Problem Description
There is a tree of n nodes, and each node in the tree has a positive integer weight. If a point is selected, none of its neighbors on the tree can be selected. What is the weight and maximum of the selected points?
input format
The first line contains an integer n.
The next line contains n positive integers, the ith positive integer representing the weight of point i.
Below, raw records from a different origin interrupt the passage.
/-- INSERT_PASS refuses in the order of R9: a UID length, a product index or a product that is none or under withdrawal
fails BAD_FIELD; a RETIRED or held entry under RESET_USAGE fails RETIRED or IN_USE; another kind without it
KIND_MISMATCH; a full probe TABLE_CROWDED. A refused order changes nothing but its slot (R8, R9). -/
def Obligations.InsertPassRefusals : Prop :=
  ∀ (s : State) (k : Fin 32), s.ok → carries s k 1 →
    let f := fun off n => s.peek (orderBase k.val + off) n
    let d := s.product (f 19 1)
    let refused := fun (r : Result) => ∃ t, exec (.insertPass k) s = .next t ∧ onlyOrder s t k r fun _ => False
    (payloadUid s k = none → refused .badField)
    ∧ ∀ uid, payloadUid s k = some uid →
      (63 < f 19 1 ∨ d.kind = .none ∨ (∃ x ∈ readStaging s.mem, x.1 = f 19 1 ∧ x.2.kind = .none) → refused .badField)
      ∧ (f 19 1 ≤ 63 → d.kind ≠ .none → (∀ x ∈ readStaging s.mem, ¬(x.1 = f 19 1 ∧ x.2.kind = .none)) →
        (∀ slot, lookup s.mem uid = some slot → (f 29 1).testBit 1 = true → (s.pass slot).retired = true →
          refused .retired)
        ∧ (∀ slot, lookup s.mem uid = some slot → (f 29 1).testBit 1 = true → (s.pass slot).retired = false →
          (s.pass slot).marker ≠ none → refused .inUse)
        ∧ (∀ slot, lookup s.mem uid = some slot → (f 29 1).testBit 1 = false →
          (s.product (s.pass slot).product).kind ≠ d.kind → refused .kindMismatch)
        ∧ (∀ slot, lookup s.mem uid = some slot → (f 29 1).testBit 1 = false →
          (s.product (s.pass slot).product).kind = d.kind →
          (d.kind = .days ∧ d.daysBought < (s.pass slot).usage % 256)
            ∨ (d.kind = .rides ∧ d.ridesInitial < (s.pass slot).usage) → refused .badField)
        ∧ (∀ slot, lookup s.mem uid = some slot →
          (if (f 29 1).testBit 1 then (s.pass slot).retired = false ∧ (s.pass slot).marker = none
           else (s.product (s.pass slot).product).kind = d.kind ∧ (s.pass slot).firstDay = none
             ∧ (d.kind = .days → (s.pass slot).usage % 256 ≤ d.daysBought)
             ∧ (d.kind = .rides → (s.pass slot).usage ≤ d.ridesInitial)) →
          f 24 2 = 0xFFFF → d.floating = false → refused .badField)
        ∧ (lookup s.mem uid = none → f 24 2 = 0xFFFF → d.floating = false → refused .badField)
        ∧ (lookup s.mem uid = none → (f 24 2 ≠ 0xFFFF ∨ d.floating = true) →
          (∀ i < 16, slotStateOf s.mem (probed uid i) = 1) →
          refused .tableCrowded))

/-- AMEND_PASS sets or clears BLOCKED as asked, replaces the stamp when a new one is given, and leaves every other field
of the entry and everything else alone; an unknown action fails BAD_FIELD and a miss NOT_FOUND (R13). -/
def Obligations.AmendPassChangesEntry : Prop :=
  ∀ (s : State) (k : Fin 32) (uid : List Byte) (slot : Nat), s.ok → carries s k 2 → payloadUid s k = some uid →
    let f := fun off n => s.peek (orderBase k.val + off) n
    (2 < f 19 1 → ∃ t, exec (.amendPass k) s = .next t ∧ onlyOrder s t k .badField fun _ => False)
    ∧ (f 19 1 ≤ 2 → lookup s.mem uid = none →
      ∃ t, exec (.amendPass k) s = .next t ∧ onlyOrder s t k .notFound fun _ => False)
    ∧ (f 19 1 ≤ 2 → lookup s.mem uid = some slot →
      ∃ t, exec (.amendPass k) s = .next t
        ∧ onlyOrder s t k .ok (fun a => inField (passBase slot + 12) 2 a ∨ a = passBase slot + 15)
        ∧ t.pass slot = { s.pass slot with
            stamp := if f 20 1 = 0 then (s.pass slot).stamp else f 21 2
            flags :=
              if f 19 1 = 1 then (s.pass slot).flags ||| 1#8
              else if f 19 1 = 2 then (s.pass slot).flags &&& 0xFE#8 else (s.pass slot).flags })

/-- The lookup that every pass order and every tap makes: a slot is found where it is the first of the sixteen probed from
the UID's home slot that is LIVE with the UID sought, no FREE slot standing before it; TOMB slots and other LIVE entries
are passed over, and where there is no such slot the lookup misses (R5, R6; a slot state above 2 is passed over as TOMB
is, log entry 16). REMOVE_PASS of a pass no lane holds makes its slot TOMB and keeps the slot's other bytes; a held one
fails IN_USE, and a miss NOT_FOUND (R14). READ_PASS copies the 32 bytes of the entry and the slot number into the result
area and changes no entry; a miss fails NOT_FOUND (R15). -/
def Obligations.RemoveAndReadPass : Prop :=
  (∀ (s : State) (uid : List Byte),
    let is := fun i => slotStateOf s.mem (probed uid i) = 1 ∧ s.peek (passBase (probed uid i) + 1) 1 = uid.length
      ∧ s.mem.readBytes (passBase (probed uid i) + 2) uid.length = uid
    let found := fun i => i < 16 ∧ is i ∧ ∀ j < i, slotStateOf s.mem (probed uid j) ≠ 0 ∧ ¬is j
    (∀ i, found i → lookup s.mem uid = some (probed uid i)) ∧ ((∀ i, ¬found i) → lookup s.mem uid = none))
  ∧ ∀ (s : State) (k : Fin 32) (uid : List Byte), s.ok → payloadUid s k = some uid →
    (∀ (c : Instr) (kind : Nat), (c, kind) ∈ [(Instr.removePass k, 3), (Instr.readPass k, 4)] → carries s k kind →
      lookup s.mem uid = none → ∃ t, exec c s = .next t ∧ onlyOrder s t k .notFound fun _ => False)
    ∧ ∀ slot, lookup s.mem uid = some slot →
      (carries s k 3 →
        ((s.pass slot).marker = none →
          ∃ t, exec (.removePass k) s = .next t ∧ onlyOrder s t k .ok (fun a => a = passBase slot)
            ∧ slotStateOf t.mem slot = 2)
        ∧ ((s.pass slot).marker ≠ none →
          ∃ t, exec (.removePass k) s = .next t ∧ onlyOrder s t k .inUse fun _ => False))
      ∧ (carries s k 4 →
        ∃ t, exec (.readPass k) s = .next t ∧ onlyOrder s t k .ok (inField (orderBase k.val + 32) 34)
          ∧ t.mem.readBytes (orderBase k.val + 32) 32 = s.mem.readBytes (passBase slot) 32
          ∧ t.peek (orderBase k.val + 64) 2 = slot)

/-- Refusals that change nothing but the slot. AMEND_PASS, REMOVE_PASS and READ_PASS fail BAD_FIELD on a UID length other
than 4, 7 or 10, before any lookup (R8). SET_TIME fails BAD_FIELD on a time that is none, and TIME_BACKWARD on an
earlier time outside QUIET (R33, R35). -/
def Obligations.OrderRefusalsChangeSlotOnly : Prop :=
  (∀ (s : State) (k : Fin 32) (c : Instr) (kind : Nat), s.ok →
    (c, kind) ∈ [(Instr.amendPass k, 2), (Instr.removePass k, 3), (Instr.readPass k, 4)] → carries s k kind →
    payloadUid s k = none → ∃ t, exec c s = .next t ∧ onlyOrder s t k .badField fun _ => False)
  ∧ ∀ (s : State) (k : Fin 32), s.ok → carries s k 9 →
    let day := s.peek (orderBase k.val + 8) 2
    let ms := s.peek (orderBase k.val + 10) 4
    (day = 65535 ∨ 86400000 ≤ ms →
      ∃ t, exec (.setTime k) s = .next t ∧ onlyOrder s t k .badField fun _ => False)
    ∧ (day < 65535 → ms < 86400000 → s.station ≠ .quiet → day < s.day ∨ (day = s.day ∧ ms < s.ms) →
      ∃ t, exec (.setTime k) s = .next t ∧ onlyOrder s t k .timeBackward fun _ => False)

/-! ### Settlement by order -/

/-- SETTLE_PASS QUOTE of a pass that passes checks 1, 3, 4, 6 and 7 of R149: the result area holds the figures R150 to
R154 give, PROVISIONAL with the holding lane where the marker is not NONE; nothing else changes (R149 to R157).
That byte 67 of the slot stands, and that bits a table gives no meaning are 0, is the model's choice (log entries 53, 54). -/
def Obligations.SettleQuoteGivesFigures : Prop :=
  ∀ (s : State) (k : Fin 32) (uid : List Byte) (slot phi : Nat), s.ok → carries s k 6 →
    s.peek (orderBase k.val + 19) 1 = 1 → payloadUid s k = some uid → lookup s.mem uid = some slot →
    let e := s.pass slot
    let d := s.product e.product
    e.blocked = false → e.retired = false → d.refundable = true → d.kind = .days ∨ d.kind = .rides →
    let lastDay : Int :=
      match e.firstDay with
      | some f => f + d.span - 1
      | none => e.issueDay + d.activation - 1
    (s.day ≤ lastDay ∧ phi = 1000) ∨ (lastDay < s.day ∧ s.day ≤ lastDay + d.deadline ∧ phi = d.late) →
    let n := if d.kind = .days then e.usage % 256 - e.usage / 256 else min e.usage d.ridesInitial
    let gross := if d.kind = .days then e.paid - d.price n else e.paid * n / d.ridesInitial
    let scaled := gross * phi / 1000
    ∃ t, exec (.settlePassQuote k) s = .next t
      ∧ onlyOrder s t k .ok (inField (orderBase k.val + 32) 35)
      ∧ let g := fun off len => t.peek (orderBase k.val + off) len
        g 32 2 = slot ∧ g 34 1 = (if d.kind = .days then 1 else 2)
        ∧ g 35 1 = (if e.marker = none then 0 else 1) ∧ g 36 1 = e.marker.getD 0xFF ∧ g 37 3 = e.paid
        ∧ g 40 2 = n ∧ g 42 3 = (if d.kind = .days then d.price n else d.ridesInitial)
        ∧ (g 45 4 : Int) = lastDay % 4294967296 ∧ g 49 2 = phi ∧ g 51 3 = gross % 16777216
        ∧ g 54 3 = scaled % 16777216 ∧ g 57 3 = (scaled - d.fee) % 16777216 ∧ g 60 2 = d.fee
        ∧ g 62 2 = d.rounding ∧ g 64 3 = refundOf gross phi d.fee d.rounding % 16777216

/-- SETTLE_PASS FINAL with room for its pledge, of a pass no lane holds that passes the checks of R149: RETIRED is set,
a REFUND record of path ORDER is placed in the Journal by a pledge taken and used at once, and the whole result area is
written as for a QUOTE, PROVISIONAL clear and no holding lane (R150 to R154, R158, R208).
The bytes of a journal record without content are 0 by the model's choice (log entry 52).
That byte 67 of the slot stands, and that bits a table gives no meaning are 0, is the model's choice (log entries 53, 54). -/
def Obligations.SettleFinalRetiresPass : Prop :=
  ∀ (s : State) (k : Fin 32) (uid : List Byte) (slot phi : Nat), s.ok → carries s k 6 →
    s.peek (orderBase k.val + 19) 1 = 2 → payloadUid s k = some uid → 5 ≤ s.journal.room →
    lookup s.mem uid = some slot →
    let e := s.pass slot
    let d := s.product e.product
    e.blocked = false → e.retired = false → e.marker = none → d.refundable = true →
    d.kind = .days ∨ d.kind = .rides →
    let lastDay : Int :=
      match e.firstDay with
      | some f => f + d.span - 1
      | none => e.issueDay + d.activation - 1
    (s.day ≤ lastDay ∧ phi = 1000) ∨ (lastDay < s.day ∧ s.day ≤ lastDay + d.deadline ∧ phi = d.late) →
    let n := if d.kind = .days then e.usage % 256 - e.usage / 256 else min e.usage d.ridesInitial
    let gross := if d.kind = .days then e.paid - d.price n else e.paid * n / d.ridesInitial
    let scaled := gross * phi / 1000
    ∃ t, exec (.settlePassFinal k) s = .next t ∧ orderEnded s t k .ok
      ∧ t.pass slot = { e with flags := e.flags ||| 2#8 }
      ∧ t.journal.pledges = s.journal.pledges ∧ t.journal.readIndex = s.journal.readIndex
      ∧ recordPlaced s t ⟨none, s.day, s.ms, uid, some slot,
          .refund false n phi (refundOf gross phi d.fee d.rounding)⟩
      ∧ (let g := fun off len => t.peek (orderBase k.val + off) len
        g 32 2 = slot ∧ g 34 1 = (if d.kind = .days then 1 else 2) ∧ g 35 1 = 0 ∧ g 36 1 = 0xFF ∧ g 37 3 = e.paid
        ∧ g 40 2 = n ∧ g 42 3 = (if d.kind = .days then d.price n else d.ridesInitial)
        ∧ (g 45 4 : Int) = lastDay % 4294967296 ∧ g 49 2 = phi ∧ g 51 3 = gross % 16777216
        ∧ g 54 3 = scaled % 16777216 ∧ g 57 3 = (scaled - d.fee) % 16777216 ∧ g 60 2 = d.fee
        ∧ g 62 2 = d.rounding ∧ g 64 3 = refundOf gross phi d.fee d.rounding % 16777216)
      ∧ attnRaised s t 1
      ∧ t = { s with mem := t.mem, attn := t.attn, sweepNext := t.sweepNext, journal := t.journal }
      ∧ keepsBytes s t (fun a => inOrderEnd k a ∨ inField (orderBase k.val + 32) 35 a
          ∨ a = passBase slot + 15 ∨ inAppend s a)

/-- SETTLE_PASS refusals change nothing but the slot: a mode that is neither QUOTE nor FINAL (under the row
SETTLE_PASS_QUOTE, the model's choice, log entry 28) or a bad UID length BAD_FIELD, too little room for a FINAL JOURNAL_FULL before the lookup, a miss NOT_FOUND, then BLOCKED, RETIRED, IN_USE
for a FINAL of a held pass, NOT_REFUNDABLE (R149, R156, R158). -/
def Obligations.SettleRefusals : Prop :=
  ∀ (s : State) (k : Fin 32) (c : Instr), s.ok → carries s k 6 →
    let mode := s.peek (orderBase k.val + 19) 1
    c = (if mode = 2 then .settlePassFinal k else .settlePassQuote k) →
    let refused := fun (r : Result) => ∃ t, exec c s = .next t ∧ onlyOrder s t k r fun _ => False
    (mode ≠ 1 ∧ mode ≠ 2 ∨ payloadUid s k = none → refused .badField)
    ∧ ∀ uid, payloadUid s k = some uid → (mode = 1 ∨ mode = 2) →
      (mode = 2 → s.journal.room < 5 → refused .journalFull)
      ∧ ((mode = 2 → 5 ≤ s.journal.room) →
        (lookup s.mem uid = none → refused .notFound)
        ∧ ∀ slot, lookup s.mem uid = some slot →
          ((s.pass slot).blocked = true → refused .blocked)
          ∧ ((s.pass slot).blocked = false → (s.pass slot).retired = true → refused .retired)
          ∧ ((s.pass slot).blocked = false → (s.pass slot).retired = false → mode = 2 →
            (s.pass slot).marker ≠ none → refused .inUse)
          ∧ ((s.pass slot).blocked = false → (s.pass slot).retired = false → (mode = 2 → (s.pass slot).marker = none) →
            let d := s.product (s.pass slot).product
            let lastDay : Int :=
              match (s.pass slot).firstDay with
              | some f => f + d.span - 1
              | none => (s.pass slot).issueDay + d.activation - 1
            d.refundable = false ∨ (d.kind ≠ .days ∧ d.kind ≠ .rides)
              ∨ (lastDay < s.day ∧ lastDay + d.deadline < s.day) → refused .notRefundable))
There are n-1 lines in total, each describing an edge in the tree.
Output Format
Output an integer representing the maximum value of the weight sum of the selected points.
Sample input
5
1 2 3 4 5
1 2
1 3
2 4
2 5
Sample output
12 Sample
description Data size and convention
For 20% of the data, n <= 20.
For 50% of the data, n <= 1000.
For 100% of the data, n <= 100000.
The weights are all positive integers not exceeding 1000.
The idea of solving
this problem is:
using the method of diffusion deep search , now traverse all nodes once, then backtrack , and record the sum of the weights (including its child nodes) taken or not taken by each node in turn, such as: take point i , then add and do not take the sum of the weights of the sub-byte; if not take the i point, compare the maximum value of the sum of the weights of the sub-node or not, and add the larger one. Go back all the way to the root node, and finally compare whether to take the root node or not, and display the final result.
code show as below:
import java.util.Arrays;
import java.util.Scanner;
/**
* @author 作者 : Cactus
* @version 创建时间:2018-3-20 下午09:23:20
*/
public class Main {
private static int[][] arr_node = new int[100000][2];// 用于记录每个节点,选1或者不选0,其权值和(该节点和其所有子节点)
private static int[][] arr_route = new int[100000][100];// 用于记录每个节点的孩子节点
public static void main(String[] args){
Scanner sc = new Scanner(System.in);
int n = sc.nextInt();
//Arrays.fill(arr_node, 0);
for(int i = 1; i <= n; i++){
arr_node[i][1] = sc.nextInt();
}
//Arrays.fill(arr_route, 0);
int start,end,j,k;
for(int i = 0; i < n - 1; i++){
start = sc.nextInt();
end = sc.nextInt();
j = 0;
k = 0;
while(arr_route[start][j] != 0){
j++;
}
arr_route[start][j] = end;
while(arr_route[end][k] != 0){
k++;
}
arr_route[end][k] = start;
}
sc.close();
//以上为存放相关数据
dfs(1,0); //动态规划+深度搜索,从创建的数的根节点(即第1个顶点,0表示根节点的父母节点)开始进行DFS遍历
System.out.println(fmax(arr_node[1][0],arr_node[1][1])); //比较第一个节点,选或不选哪个权值和更大,并输出
}
private static void dfs(int x, int f){
int i,k;
k = 0;
while((i = arr_route[x][k]) != 0){
k++;
if(i != f){ //当前节点!=其父节点,防止出现start的孩子成为start的父亲情况
dfs(i,x); //深搜
arr_node[x][1] += arr_node[i][0]; //取x,则加上不取其子节点i的权值和
arr_node[x][0] += fmax(arr_node[i][0],arr_node[i][1]);// 不取x,则选择取或不取其子节点i的权值和大者
//状态转移方程
}
}
}
private static int fmax(int a, int b){
return a > b ? a : b;
}
}
The final test result is only 50 points, and the remaining five test cases are prompted to run errors, and the reason has not yet been found (it may be a timeout). But the C++ version is fully operational.
This code will be improved in the future. To speed up the speed of writing questions recently, I can only put it aside for a while.
Recently, I have involved a lot of algorithm problems, and it is very difficult to do. I also reminded myself from the side that my foundation is not solid enough, but I am also very happy. Although it is difficult to do, I can clearly feel my progress. come on!